The teacher got so angry she made Dickie stay in during break and she wrote an angry letter to his parents – which was a waste of time really, because neither of them could read.
Betty would probably have stood out less if she had eaten ordinary school dinners instead of pickled lizards and toads’ knees. She did try eating the school meat pies and turkey twizzlers once, but it only made her throw up.
‘You’re weird, you,’ the other kids said to her, but Betty thought that was a compliment.
‘Why’s that, then?’ said Betty, looking all innocent.
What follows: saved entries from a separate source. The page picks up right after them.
-- ==== Sys2Proof/Laws/PerInstr.lean ====
section
/-!
SUPPORT. Statements made of every instruction by one lemma per constructor.
-/
namespace Sys2Proof.Laws.Opcodes

/-- The major of an instruction's shape and its operand fields name that instruction and no other (07 R177, R179). -/
def Statement (i : Instr) : Prop :=
  ∀ (sh : Shape) (o : Ops), shapeOf i = some sh → opsOf i = some o → sh.okOps o = true → opOf sh.maj o = some i

theorem okOps_checks {sh : Shape} {o : Ops} (h : sh.okOps o = true) : sh.sub = true ∧ sh.ok = true := by
  simp only [Shape.okOps, Bool.and_eq_true] at h
  exact ⟨h.1.1.2, h.1.2⟩

theorem nop (o : Ops) : Statement (.nop o) := by
  rintro sh o h1 h2 -
  cases h1
  cases h2
  rfl

theorem hintNop (h : Hint) : Statement (.hintNop h) := by
  rintro sh o h1 - -
  cases h1

theorem bra (o : Ops) : Statement (.bra o) := by
  rintro sh o h1 h2 -
  cases h1
  cases h2
  rfl

theorem brx (o : Ops) : Statement (.brx o) := by
  rintro sh o h1 h2 -
  cases h1
  cases h2
  rfl

theorem brall (o : Ops) : Statement (.brall o) := by
  rintro sh o h1 h2 -
  cases h1
  cases h2
  rfl

theorem brany (o : Ops) : Statement (.brany o) := by
  rintro sh o h1 h2 -
  cases h1
  cases h2
  rfl

theorem call (o : Ops) : Statement (.call o) := by
  rintro sh o h1 h2 -
  cases h1
  cases h2
  rfl

theorem callx (o : Ops) : Statement (.callx o) := by
  rintro sh o h1 h2 -
  cases h1
  cases h2
  rfl

theorem ret (o : Ops) : Statement (.ret o) := by
  rintro sh o h1 h2 -
  cases h1
  cases h2
  rfl

theorem meet (o : Ops) : Statement (.meet o) := by
  rintro sh o h1 h2 -
  cases h1
  cases h2
  rfl

theorem meetx (o : Ops) : Statement (.meetx o) := by
  rintro sh o h1 h2 -
  cases h1
  cases h2
  rfl

theorem exitT (o : Ops) : Statement (.exitT o) := by
  rintro sh o h1 h2 -
  cases h1
  cases h2
  rfl

theorem yield (o : Ops) : Statement (.yield o) := by
  rintro sh o h1 h2 -
  cases h1
  cases h2
  rfl

theorem loop (o : Ops) : Statement (.loop o) := by
  rintro sh o h1 h2 -
  cases h1
  cases h2
  rfl

theorem jtab (o : Ops) : Statement (.jtab o) := by
  rintro sh o h1 h2 -
  cases h1
  cases h2
  rfl

theorem sleep (o : Ops) : Statement (.sleep o) := by
  rintro sh o h1 h2 -
  cases h1
  cases h2
  rfl

theorem demote (o : Ops) : Statement (.demote o) := by
  rintro sh o h1 h2 -
  cases h1
  cases h2
  rfl

theorem pset (o : Ops) : Statement (.pset o) := by
  rintro sh o h1 h2 -
  cases h1
  cases h2
  rfl

theorem pand (o : Ops) : Statement (.pand o) := by
  rintro sh o h1 h2 -
  cases h1
  cases h2
  rfl

theorem por (o : Ops) : Statement (.por o) := by
  rintro sh o h1 h2 -
  cases h1
  cases h2
  rfl

theorem pxor (o : Ops) : Statement (.pxor o) := by
  rintro sh o h1 h2 -
  cases h1
  cases h2
  rfl

theorem pnot (o : Ops) : Statement (.pnot o) := by
  rintro sh o h1 h2 -
  cases h1
  cases h2
  rfl

theorem pld (o : Ops) : Statement (.pld o) := by
  rintro sh o h1 h2 -
  cases h1
  cases h2
  rfl

theorem pst (o : Ops) : Statement (.pst o) := by
  rintro sh o h1 h2 -
  cases h1
  cases h2
  rfl

theorem psel (o : Ops) : Statement (.psel o) := by
  rintro sh o h1 h2 -
  cases h1
  cases h2
  rfl

theorem perm (o : Ops) : Statement (.perm o) := by
  rintro sh o h1 h2 -
  cases h1
  cases h2
  rfl

theorem ldpat (o : Ops) : Statement (.ldpat o) := by
  rintro sh o h1 h2 -
  cases h1
  cases h2
  rfl

theorem reduce (o : Ops) : Statement (.reduce o) := by
  rintro sh o h1 h2 -
  cases h1
  cases h2
  rfl

theorem scan (o : Ops) : Statement (.scan o) := by
  rintro sh o h1 h2 -
  cases h1
  cases h2
  rfl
She knew she was ten times brighter than any of the other kids would ever be and that she could get them every single time.
‘Eating lizards and frogs, that’s gross, that is,’ they said.
‘See your burgers?’
‘Yeah?’
‘This is what they’re made of,’ said Betty, and a huge smelly pile of gross animal bits appeared on the table. ‘Look: cows’ bottoms and eyelids, sheep’s nostrils and chicken beaks and chemicals and scum.’
Then the children all felt that retching thing in their throats where you try really hard not to throw up, but know that nothing will stop it – and they did, all over the floor.
‘Oh, look,’ said Betty. ‘Your sick looks exactly like your lunch.’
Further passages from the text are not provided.